Juice suggests an extract; hence rainbow juice is extracting the elements from the rainbow, translating them and making them accessible to us. Juice also refreshes us and here it symbolises our nutritional quest for understanding, compassion and enlightenment.

Wednesday 25 October 2017

Model Making

Buckminster Fuller and geodesic dome
“You never change things by fighting the existing reality.  To change something, build a new model that makes the existing model obsolete.”
So Buckminster (Bucky) Fuller is quoted as saying in 1999.  Bucky Fuller was a remarkable man, an architect and systems thinker, who coined the term “Spaceship Earth,” and popularised the geodesic dome, amongst other things.  Concomitantly, more than sixty years earlier he had advise, “don’t fight forces, use them.” 
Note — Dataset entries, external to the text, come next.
-- ==== Sys2Proof/Laws/State.lean ====
section
/-!
SUPPORT. One lemma per field per named update of the state, true by unfolding.
-/
namespace Sys2Proof.Laws
open Sys2Proof.Machine

variable (s : State)

/-! ## record -/

@[simp] theorem record_cfgp (e : BusEvent) : (record e s).cfgp = s.cfgp := rfl
@[simp] theorem record_en (e : BusEvent) : (record e s).en = s.en := rfl
@[simp] theorem record_hnd (e : BusEvent) : (record e s).hnd = s.hnd := rfl
@[simp] theorem record_lastCode (e : BusEvent) : (record e s).lastCode = s.lastCode := rfl
@[simp] theorem record_lastInfo (e : BusEvent) : (record e s).lastInfo = s.lastInfo := rfl
@[simp] theorem record_ok (e : BusEvent) : (record e s).ok = s.ok := rfl
@[simp] theorem record_busy (e : BusEvent) : (record e s).busy = s.busy := rfl
@[simp] theorem record_res8 (e : BusEvent) : (record e s).res8 = s.res8 := rfl
@[simp] theorem record_res16 (e : BusEvent) : (record e s).res16 = s.res16 := rfl
@[simp] theorem record_resx (e : BusEvent) : (record e s).resx = s.resx := rfl
@[simp] theorem record_xbuf (e : BusEvent) : (record e s).xbuf = s.xbuf := rfl
@[simp] theorem record_stat (e : BusEvent) : (record e s).stat = s.stat := rfl
@[simp] theorem record_cfg (e : BusEvent) : (record e s).cfg = s.cfg := rfl
@[simp] theorem record_ar (e : BusEvent) : (record e s).ar = s.ar := rfl
@[simp] theorem record_dr (e : BusEvent) : (record e s).dr = s.dr := rfl
@[simp] theorem record_rw (e : BusEvent) : (record e s).rw = s.rw := rfl
@[simp] theorem record_stepNo (e : BusEvent) : (record e s).stepNo = s.stepNo := rfl
@[simp] theorem record_base (e : BusEvent) : (record e s).base = s.base := rfl
@[simp] theorem record_cnt (e : BusEvent) : (record e s).cnt = s.cnt := rfl
@[simp] theorem record_idx (e : BusEvent) : (record e s).idx = s.idx := rfl
@[simp] theorem record_phase (e : BusEvent) : (record e s).phase = s.phase := rfl
@[simp] theorem record_target (e : BusEvent) : (record e s).target = s.target := rfl
@[simp] theorem record_ecmem (e : BusEvent) : (record e s).ecmem = s.ecmem := rfl
@[simp] theorem record_env (e : BusEvent) : (record e s).env = s.env := rfl
@[simp] theorem record_host (e : BusEvent) : (record e s).host = s.host := rfl
@[simp] theorem record_seen (e : BusEvent) : (record e s).seen = s.seen := rfl
@[simp] theorem record_trace (e : BusEvent) : (record e s).trace = s.trace ++ [e] := rfl
@[simp] theorem record_calls (e : BusEvent) : (record e s).calls = s.calls := rfl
Fuller’s observations remain as relevant today as when they were uttered.  I watch as activists fight against systems, rally for causes, or decry the public decision-makers (a.k.a. politicians).  Yet, things don’t change, at least not greatly.  Are we falling into the trap that Fuller warns against?  I suggest we have.
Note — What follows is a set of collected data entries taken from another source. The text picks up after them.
-- ==== Sys2Proof/Laws/Frame.lean ====
section
/-!
SUPPORT. What an operation inside a command can change in ANY environment: the registers it keeps, the events it issues, the
invariant it carries. One relation, `Acts`, one lemma per shared operation.
-/
namespace Sys2Proof.Laws
open Sys2Proof Sys2Proof.Machine

/-- Which registers an operation may write, beside those of the sequencer and the EC side. -/
structure May where
  enable : Bool := false
  res8 : Bool := false
  res16 : Bool := false
  resx : Bool := false
  xbuf : Bool := false
  stat : Bool := false
  err : Bool := false

/-- The part of the invariant that holds inside a command as well. -/
def InvBody (s : State) : Prop :=
  Memory.wf s.ecmem = true ∧ Memory.below 65536 s.ecmem = true
  ∧ Memory.wf s.xbuf = true ∧ Memory.below s.cfgp.xbufSize s.xbuf = true
  ∧ (∀ t : Fin 10, s.cfg[t].inOrder s.cfgp = true)
  ∧ s.hnd = s.en
  ∧ (s.lastCode ≠ .initFailure → s.lastInfo = 0) ∧ s.lastInfo < 2 ^ s.cfgp.statusW
  ∧ hiByte s.stat.fwVer.val = 0

/-- What every operation inside a command keeps. -/
structure Kept (w : May) (s t : State) : Prop where
  cfgp : t.cfgp = s.cfgp
  enable : w.enable = false → t.en = s.en ∧ t.hnd = s.hnd ∧ t.calls = s.calls
  busy : t.busy = s.busy
  ok : t.ok = s.ok
  res8 : w.res8 = false → t.res8 = s.res8
  res16 : w.res16 = false → t.res16 = s.res16
  resx : w.resx = false → t.resx = s.resx
  xbuf : w.xbuf = false → t.xbuf = s.xbuf
  stat : w.stat = false → t.stat = s.stat
  err : w.err = false → t.lastCode = s.lastCode ∧ t.lastInfo = s.lastInfo
  cfg : t.cfg = s.cfg
  host : t.host = s.host
  seen : t.seen = s.seen
  phase : t.phase = s.phase
  power : s.env.noPowerLoss = true → t.env.noPowerLoss = true
  inv : configOk s.cfgp = true → InvBody s → InvBody t

/-- The events ECSEQ issued from `s` to `t`. -/
def Ours (s t : State) (es : List BusEvent) : Prop := ∃ l, t.trace = s.trace ++ l ∧ l.filter BusEvent.ours = es

/-- An operation that is done: what it keeps, at most `n` complete accesses issued, none with `EN = 0`. -/
structure Acts (w : May) (n : Nat) (s t : State) : Prop extends Kept w s t where
  step : s.stepNo = 0 → t.stepNo = 0
  trace : ∃ done : List Access, Ours s t (done.flatMap (Access.events s.cfgp)) ∧ done.length ≤ n
  silent : s.en = false → t.trace = s.trace

/-- An operation that was cut: what it keeps, fewer than `n` complete accesses and part of one issued, and why it was cut. -/
structure ActsCut (w : May) (n : Nat) (c : Cut) (s t : State) : Prop extends Kept w s t where
  trace : ∃ (done : List Access) (last : Access) (j : Nat), j < 8 ∧ done.length < n
    ∧ Ours s t (done.flatMap (Access.events s.cfgp) ++ (last.events s.cfgp).take j)
  enabled : s.en = true
  powerLoss : c = .powerLoss → s.env.noPowerLoss = false
  gatewayFault : c = .gatewayFault → s.cfgp.gwFaults = true

/-- Everything an operation inside a command can do in any environment. -/
def ActsSat {α : Type} (w : May) (n : Nat) (s : State) (r : Res α) : Prop :=
  Sat (fun _ t => Acts w n s t) (fun c t => ActsCut w n c s t) (fun _ => True) (fun _ => True) r

/-! ## Composition -/

theorem Ours.refl (s : State) : Ours s s [] := ⟨[], by simp, rfl⟩

theorem Ours.trans {s t u : State} {es es' : List BusEvent} (h : Ours s t es) (h' : Ours t u es') : Ours s u (es ++ es') := by
  obtain ⟨l, hl, rfl⟩ := h
  obtain ⟨l', hl', rfl⟩ := h'
  exact ⟨l ++ l', by rw [hl', hl, List.append_assoc], by simp⟩

theorem Kept.refl (w : May) (s : State) : Kept w s s :=
  ⟨rfl, fun _ => ⟨rfl, rfl, rfl⟩, rfl, rfl, fun _ => rfl, fun _ => rfl, fun _ => rfl, fun _ => rfl, fun _ => rfl,
    fun _ => ⟨rfl, rfl⟩, rfl, rfl, rfl, rfl, id, fun _ => id⟩

theorem Kept.trans {w : May} {s t u : State} (h : Kept w s t) (h' : Kept w t u) : Kept w s u where
  cfgp := h'.cfgp.trans h.cfgp
  enable hw := ⟨(h'.enable hw).1.trans (h.enable hw).1, (h'.enable hw).2.1.trans (h.enable hw).2.1,
    (h'.enable hw).2.2.trans (h.enable hw).2.2⟩
  busy := h'.busy.trans h.busy
  ok := h'.ok.trans h.ok
  res8 hw := (h'.res8 hw).trans (h.res8 hw)
  res16 hw := (h'.res16 hw).trans (h.res16 hw)
  resx hw := (h'.resx hw).trans (h.resx hw)
  xbuf hw := (h'.xbuf hw).trans (h.xbuf hw)
  stat hw := (h'.stat hw).trans (h.stat hw)
  err hw := ⟨(h'.err hw).1.trans (h.err hw).1, (h'.err hw).2.trans (h.err hw).2⟩
  cfg := h'.cfg.trans h.cfg
  host := h'.host.trans h.host
  seen := h'.seen.trans h.seen
  phase := h'.phase.trans h.phase
  power hp := h'.power (h.power hp)
  inv hc hi := h'.inv (h.cfgp ▸ hc) (h.inv hc hi)

theorem Acts.refl (w : May) (n : Nat) (s : State) : Acts w n s s :=
  ⟨Kept.refl w s, id, ⟨[], Ours.refl s, Nat.zero_le n⟩, fun _ => rfl⟩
If we step away from fighting the existing reality, then what sort of model do we want to build?  Perhaps, more importantly, how do we build it?

Perhaps the first thing to discover about a new model is that it looks nothing like the one we presently have.  Therefore, we may not even know what it will look like when we have finished building it.  Indeed, we will never finish building it.  Or, if we do, it will then become the model that future generations will want to make obsolete.

This new model will be something like putting together a jigsaw.  There is no Master Jigsaw Director.  I remember sitting around a table with the rest of my family putting a jigsaw together.  No-one directed how the pieces were fitted together.  Each of us picked up a piece and attempted to find a place for it to fit.  If we found that place, we would combine it with the pieces already there.  If we could not find a place, we didn’t despair, we just put that piece aside and picked up another piece.

It didn’t matter if one person worked on the sky, another on the people in the foreground, and yet another on the hills in the distance.  As we progressed the jigsaw came together, piece by piece.

I suspect that a process like that will be how the new model gets built.  All of us have a piece to offer, all of us have a part to play.  No-one can be shut out of the process.  If we stop to think of how this new model is to be built, we will discover some features of the process, including:
  • a tolerance for all those involved in building the model,
  • recognising that all of us have skills, ideas, knowledge, and understandings to offer,
  • creating non-hierarchical decision-making processes,
  • focusing clearly on what we do want, not what we don’t want,
  • being present and accepting what is happening here and now,
  • practising creative listening skills,
  • being willing to engage with those with differing views,
  • perseverance, building the model simply because it seems the right thing to do.

That’s just a few.  I would be keen to hear from readers what else would be involved in how we build the model.